• [YOUR INSTRUCTIONS]: Every line from the one containing "tile (R92, R93). -/" to the one containing "tile (R93). -/" in the records below, both included, must be set down exactly, and no other line.

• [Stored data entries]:
/-- A NaN result is the quiet NaN (R183). -/
def quiet (a : BitVec 32) : BitVec 32 := if isNan a then fpNan else a

/-- Reduce a list that is not empty (R188). -/
def reduceList (op : Nat) (l : List (BitVec 32)) (s : State) : BitVec 32 × State :=
  match op with
  | 0 => let (r, s) := sumFree l.length l s; (quiet r, s)
  | 3 => sumSqFree l.length 0 l s
  | 4 => (quiet ((l.map fabs).foldl (combine 4) 0), s)
  | o => (quiet (l.tail.foldl (combine o) (l.headD 0)), s)

/-- Reduce each list of a list. -/
def reduceAll (op : Nat) (ls : List (List (BitVec 32))) (s : State) : List (BitVec 32) × State :=
  ls.foldl (fun acc l => let (r, s) := reduceList op l acc.2; (acc.1 ++ [r], s)) ([], s)

/-- The elements of row `r`, `n` to a row. -/
def rowOf (n : Nat) (xs : List (BitVec 32)) (r : Nat) : List (BitVec 32) := (xs.drop (n * r)).take n

/-- TRED (R188). -/
def doTred (tag : Tag) (x : BankOp) (s : State) : State :=
  let n := (tileOf s x.stile).elems
  let (v, s) := rowsRead tag x.stile x.first x.count s
  let s := noteRead tag v s
  match x.axis with
  | 0 =>
    let (r, s) := reduceAll x.op ((List.range x.count).map (rowOf n v)) s
    fpWrite tag x.dtile (4 * x.doff) r s
  | 1 =>
    let (r, s) := reduceAll x.op ((List.range n).map fun j => (List.range x.count).map fun i => v.getD (n * i + j) 0) s
    fpWrite tag x.dtile (x.doff * (tileOf s x.dtile).rowBytes) r s
  | 2 =>
    let (r, s) := reduceList x.op v s
    fpWrite tag x.dtile (4 * x.doff) [r] s
  | _ =>
    let (v2, s) := rowsRead tag x.s2tile x.first x.count s
    rowsWrite tag x.dtile x.first (List.zipWith (fun a b => quiet (combine x.op a b)) v v2) (noteRead tag v2 s)

/-! ### TQNT -/

/-- One advance of a lane's generator (R195). -/
def genAdvance (g : BitVec 32) : BitVec 32 := (g >>> 1) ^^^ (if bit g 0 then 0x80200003#32 else 0)

/-- The state of a lane after a reseed (R195). -/
def genSeed (seed nn l : Nat) : BitVec 32 :=
  let v := BitVec.ofNat 32 seed ^^^ BitVec.ofNat 32 (32 * nn + l)
  if v = 0 then 1 else v

/-- The state of lane `l` of physical Miller `nn`. -/
def genOf (s : State) (nn l : Nat) : BitVec 32 :=
  tget (genSeed (tget 1 s.mil.seeds (nn / 9)).toNat nn l) s.mil.gens (32 * nn + l)

/-- A draw: sixteen advances, then bits [15:0] (R195). -/
def draw (nn l : Nat) (s : State) : Nat × State :=
  let g := (List.range 16).foldl (fun g _ => genAdvance g) (genOf s nn l)
  (fld g 15 0, { s with mil := { s.mil with gens := tput (32 * nn + l) g s.mil.gens } })

/-- The draws of one source segment for the lanes whose element lies in `lo` to `hi - 1` (R194). -/
def segDraws (t lo hi k : Nat) (s : State) : List Nat × State :=
  let (bank, _) := segPlace s t (tileOf s t) k
  (List.range 32).foldl (fun acc l =>
    let o := 128 * k + 4 * l
    if lo ≤ o ∧ o < hi then
      let (r, s) := draw bank l acc.2
      (acc.1 ++ [r], s)
    else (acc.1 ++ [0], acc.2)) ([], s)

/-- Every segment's draws, the segments taken in an unspecified order (R189). -/
def drawsFree (t lo hi : Nat) : Nat → List Nat → List (Nat × List Nat) → State → List (Nat × List Nat) × State
  | 0, _, acc, s => (acc, s)
  | n + 1, ks, acc, s =>
    if ks.isEmpty then (acc, s)
    else
      let (k, ks, s) := takePick ks s
      let (d, s) := segDraws t lo hi k s
      drawsFree t lo hi n ks ((k, d) :: acc) s

/-- The draw of the element at tile byte `o`. -/
def drawAt (ds : List (Nat × List Nat)) (o : Nat) : Nat :=
  match ds.find? (fun p => p.1 == o / 128) with
  | some p => p.2.getD (o % 128 / 4) 0
  | none => 0

/-- Quantise the elements of one row: the codes, how many saturated, and the scale bytes of an MX row (R190-R193). `mode i` says how
element `i` rounds. -/
def quantRow (ty : EType) (sexp : Int) (mode : Nat → RMode) (xs : List (BitVec 32)) : List Nat × Nat × List Nat :=
  let nums := xs.map fp32
  let es : List Int := if ty.isMx then (List.range (ceilDiv nums.length 32)).map fun b => blockExp ty ((nums.drop (32 * b)).take 32) else []
  let q := nums.zipIdx.map fun p =>
    let y := if ty.isMx then p.1.scale (-(es.getD (p.2 / 32) 0)) else p.1.scale sexp
    ty.quant (mode p.2) y
  (q.map (·.1), (q.filter (·.2)).length, es.map fun e => (e + 127).toNat)

/-- A row of scale bytes: those of the blocks, then zeros (R93). -/
def scaleRow (rb : Nat) (sc : List Nat) : Nat := packElems 8 ((List.range rb).map fun i => sc.getD i 0)

/-- Rows as one number, each of `rb` bytes. -/
def packRows (rb : Nat) (rows : List Nat) : Nat := packElems (8 * rb) rows

/-- TQNT (R190-R195). -/
def doTqnt (tag : Tag) (x : BankOp) (s : State) : State :=
  let d := tileOf s x.dtile
  let src := tileOf s x.stile
  let n := src.elems
  let lo := x.first * src.rowBytes
  let hi := (x.first + x.count) * src.rowBytes
  let (v, s) := rowsRead tag x.stile x.first x.count s
  let s := noteRead tag v s
  let ks := (List.range (ceilDiv hi 128 - lo / 128)).map (· + lo / 128)
  let (ds, s) := if x.stoch then drawsFree x.stile lo hi ks.length ks [] s else ([], s)
  let rows := (List.range x.count).map fun r =>
    quantRow d.ty x.sexp (fun i => if x.stoch then .draw (drawAt ds (lo + r * src.rowBytes + 4 * i)) else .nearest) (rowOf n v r)
  let out := rows.map fun r => packElems d.ty.bits r.1
  let s := rangeWrite tag x.dtile (x.first * d.rowBytes) ((x.first + x.count) * d.rowBytes) (packRows d.rowBytes out) s
  let nf := (rows.map fun r => (r.1.filter d.ty.nonfinCode).length).sum
  let sat := (rows.map fun r => r.2.1).sum
  let s := noteNonfin tag nf s
  let s := if sat = 0 then s else addBits tag bSat (cnt 0x1044 sat s)
  if d.ty.isMx then
    let rb := (tileOf s d.pair).rowBytes
    rangeWrite tag d.pair (x.first * rb) ((x.first + x.count) * rb) (packRows rb (rows.map fun r => scaleRow rb r.2.2)) s
  else s

/-! ### TDQ -/

/-- The bytes of the rows of a range as one number for each row. -/
def rawRows (tag : Tag) (t first count : Nat) (s : State) : List Nat × State :=
  let rb := (tileOf s t).rowBytes
  let (v, s) := rangeRead tag t (first * rb) ((first + count) * rb) s
  (unpackElems (8 * rb) count v, s)

/-- The scale bytes of each row of a range of an MX value tile (R92, R93). -/
def scaleRows (tag : Tag) (src : Tile) (first count : Nat) (s : State) : List (List Nat) × State :=
  let (rows, s) := rawRows tag src.pair first count s
  (rows.map fun r => unpackElems 8 src.blocks r, s)

/-- Blocks of a row that a scale tile holds the scales of: those of the MX value tile that names it (R92, R93). -/
def scaleUse (s : State) (t : Nat) : Option Nat :=
  ((List.range 64).find? fun u => (tileOf s u).configured && (tileOf s u).ty.isMx && (tileOf s u).pair == t).map fun u => (tileOf s u).blocks

/-- A row of a tile as it is to be stored: zero beyond the last block's scale of a scale tile (R93). -/
def cutRow (s : State) (t v : Nat) : Nat := match scaleUse s t with | some n => v % 2 ^ (8 * n) | none => v

/-- A copy, bit for bit, with the scale rows of an MX value tile (R93, R196). -/
def doCopy (tag : Tag) (x : BankOp) (s : State) : State :=
  let d := tileOf s x.dtile
  let src := tileOf s x.stile
  let (rows, s) := rawRows tag x.stile x.first x.count s
  let nf := (rows.map fun r => ((unpackElems src.ty.bits src.elems r).filter src.ty.nonfinCode).length).sum
  let s := rangeWrite tag x.dtile (x.first * d.rowBytes) ((x.first + x.count) * d.rowBytes)
    (packRows d.rowBytes (rows.map (cutRow s x.dtile))) s
  let s := noteNonfin tag nf s
  if src.ty.isMx then
    let (sc, s) := scaleRows tag src x.first x.count s
    let rb := (tileOf s d.pair).rowBytes
    let s := rangeWrite tag d.pair (x.first * rb) ((x.first + x.count) * rb) (packRows rb (sc.map (scaleRow rb))) s
    noteNonfin tag ((sc.map fun r => (r.filter (· == 0xFF)).length).sum) s
  else s

/-- The FP32 elements of one row of a source (R196). -/
def dequantRow (ty : EType) (n row : Nat) (sc : List Nat) : List (BitVec 32) :=
  (unpackElems ty.bits n row).zipIdx.map fun p =>
    let v := ty.decode p.1
    (if ty.isMx then v.withScale (sc.getD (p.2 / 32) 0) else v).toFp32

/-- A conversion to FP32 (R196). -/
def doConvert (tag : Tag) (x : BankOp) (s : State) : State :=
  let src := tileOf s x.stile
  let (rows, s) := rawRows tag x.stile x.first x.count s
  let (sc, s) := if src.ty.isMx then scaleRows tag src x.first x.count s else ([], s)
  let out := (rows.zipIdx.map fun p => dequantRow src.ty src.elems p.1 (sc.getD p.2 [])).flatten
  let rd := rows.any fun r => (unpackElems src.ty.bits src.elems r).any fun c => (src.ty.decode c).nonfinite
  rowsWrite tag x.dtile x.first out (if rd || sc.any (·.contains 0xFF) then addBits tag bNonfin s else s)

/-- TDQ (R196). -/
def doTdq (tag : Tag) (x : BankOp) (s : State) : State :=
  if (tileOf s x.dtile).ty = (tileOf s x.stile).ty then doCopy tag x s else doConvert tag x s

/-! ### The step of a command -/

/-- What a command that passed its checks computes and writes. -/
def runBank (op : Opcode) (tag : Tag) (x : BankOp) (s : State) : State :=
  match op with
  | .tacc => doTacc tag x s
  | .taccc => doTaccc tag x s
  | .tscl => doTscl tag x s
  | .tzero => doTzero tag x s
  | .tred => doTred tag x s
  | .tqnt => doTqnt tag x s
  | .tdq => doTdq tag x s
  | _ => s

/-- The requests for the bytes `lo` to `hi - 1` of a tile: one for each segment (R174, R182). -/
def rangeReqs (s : State) (tag : Tag) (wr upd : Bool) (t lo hi : Nat) : List MilReq :=
  (List.range (ceilDiv hi 128 - lo / 128)).map fun i => ⟨tag, segBank t (tileOf s t) (lo / 128 + i), wr, upd⟩

/-- The requests for the rows of the range of a tile. -/
def rowReqs (s : State) (tag : Tag) (wr upd : Bool) (x : BankOp) (t : Nat) : List MilReq :=
  rangeReqs s tag wr upd t (x.first * (tileOf s t).rowBytes) ((x.first + x.count) * (tileOf s t).rowBytes)

/-- The same with the scale rows of an MX tile. -/
def rowReqs2 (s : State) (tag : Tag) (wr : Bool) (x : BankOp) (t : Nat) : List MilReq :=
  rowReqs s tag wr false x t ++ if (tileOf s t).ty.isMx then rowReqs s tag wr false x (tileOf s t).pair else []

/-- The requests of a write of FP32 elements that may cover a part of a word at either end (R181). -/
def elemReqs (s : State) (tag : Tag) (t lo hi : Nat) : List MilReq :=
  (if lo % 8 = 0 then [] else rangeReqs s tag false false t lo (lo + 1))
  ++ (if hi % 8 = 0 then [] else rangeReqs s tag false false t (hi - 1) hi) ++ rangeReqs s tag true false t lo hi

/-- The requests of rows that several tiles hold at equal offsets, segment by segment: those of each tile read, then those written. -/
def zipReqs (s : State) (tag : Tag) (upd : Bool) (x : BankOp) (rd wr : List Nat) : List MilReq :=
  let rb := (tileOf s x.dtile).rowBytes
  let k0 := x.first * rb / 128
  (List.range (ceilDiv ((x.first + x.count) * rb) 128 - k0)).flatMap fun i =>
    rd.map (fun t => ⟨tag, segBank t (tileOf s t) (k0 + i), false, false⟩)
    ++ wr.map fun t => ⟨tag, segBank t (tileOf s t) (k0 + i), true, upd⟩

/-- The bank reads and writes of a command, each read before the write it feeds (R176, R182). -/
def bankReqs (s : State) (op : Opcode) (tag : Tag) (x : BankOp) : List MilReq :=
  let d := tileOf s x.dtile
  match op with
  | .tacc => zipReqs s tag true x [x.dtile, x.stile] [x.dtile]
  | .taccc => zipReqs s tag true x [x.dtile, x.etile, x.stile] [x.dtile, x.etile]
  | .tscl => zipReqs s tag true x [x.dtile] [x.dtile]
  | .tzero => zipReqs s tag false x [] [x.dtile]
  | .tred =>
    if x.axis = 3 then zipReqs s tag false x [x.stile, x.s2tile] [x.dtile]
    else rowReqs s tag false false x x.stile ++ match x.axis with
      | 0 => elemReqs s tag x.dtile (4 * x.doff) (4 * (x.doff + x.count))
      | 1 => rangeReqs s tag true false x.dtile (x.doff * d.rowBytes) (x.doff * d.rowBytes + (tileOf s x.stile).rowBytes)
      | _ => elemReqs s tag x.dtile (4 * x.doff) (4 * (x.doff + 1))
  | .tqnt => rowReqs s tag false false x x.stile ++ rowReqs2 s tag true x x.dtile
  | _ => rowReqs2 s tag false x x.stile ++ rowReqs2 s tag true x x.dtile

/-- A command whose bank cycles have all been granted computes and ends (R182); a group that has left ON meanwhile is woken. -/
def bankEnd (op : Opcode) (tag : Tag) (x : BankOp) (s : State) : State :=
  let g := (tileOf s x.dtile).group
  if milBusy s tag then s
  else if !(groupOf s g).ready then wakeGroup g s
  else if running s (1 + g) then finishWritten tag x.count (runBank op tag x s) else s

/-- A started bank-arithmetic command: COUNT 0 moves nothing; a failing check replies; else it wakes its group, asks for its bank cycles, and
runs to completion (R110, R178, R180, R182). -/
def bankStep (op : Opcode) (tag : Tag) (s : State) : Host.Outcome State Fault Refusal :=
  match started s tag op with
  | some e =>
    match e.cmd with
    | some (.bank _ x) =>
      if x.count = 0 then .next (finishWritten tag 0 s)
      else if e.job.stage = 0 then
        match bankChecks s op x with
        | some o => .next (finish tag o s)
        | none =>
          let s := wakeGroup (tileOf s x.dtile).group (updJob tag (fun j => { j with stage := 1 }) s)
          .next (askMil (bankReqs s op tag x) s)
      else .next (bankEnd op tag x s)
    | _ => .next s
  | none => .next s

/-- TACC (R185). -/
def execTacc (tag : Tag) (s : State) : Host.Outcome State Fault Refusal := bankStep .tacc tag s
/-- TRED (R188). -/
def execTred (tag : Tag) (s : State) : Host.Outcome State Fault Refusal := bankStep .tred tag s
/-- TQNT (R190). -/
def execTqnt (tag : Tag) (s : State) : Host.Outcome State Fault Refusal := bankStep .tqnt tag s
/-- TSCL (R187). -/
def execTscl (tag : Tag) (s : State) : Host.Outcome State Fault Refusal := bankStep .tscl tag s
/-- TACCC (R186). -/
def execTaccc (tag : Tag) (s : State) : Host.Outcome State Fault Refusal := bankStep .taccc tag s
/-- TDQ (R196). -/
def execTdq (tag : Tag) (s : State) : Host.Outcome State Fault Refusal := bankStep .tdq tag s
/-- TZERO (R197). -/
def execTzero (tag : Tag) (s : State) : Host.Outcome State Fault Refusal := bankStep .tzero tag s

end Sys2Proof.Machine
end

• [YOUR RESPONSE]:
/-- The scale bytes of each row of a range of an MX value tile (R92, R93). -/
def scaleRows (tag : Tag) (src : Tile) (first count : Nat) (s : State) : List (List Nat) × State :=
  let (rows, s) := rawRows tag src.pair first count s
  (rows.map fun r => unpackElems 8 src.blocks r, s)

/-- Blocks of a row that a scale tile holds the scales of: those of the MX value tile that names it (R92, R93). -/
def scaleUse (s : State) (t : Nat) : Option Nat :=
  ((List.range 64).find? fun u => (tileOf s u).configured && (tileOf s u).ty.isMx && (tileOf s u).pair == t).map fun u => (tileOf s u).blocks

/-- A row of a tile as it is to be stored: zero beyond the last block's scale of a scale tile (R93). -/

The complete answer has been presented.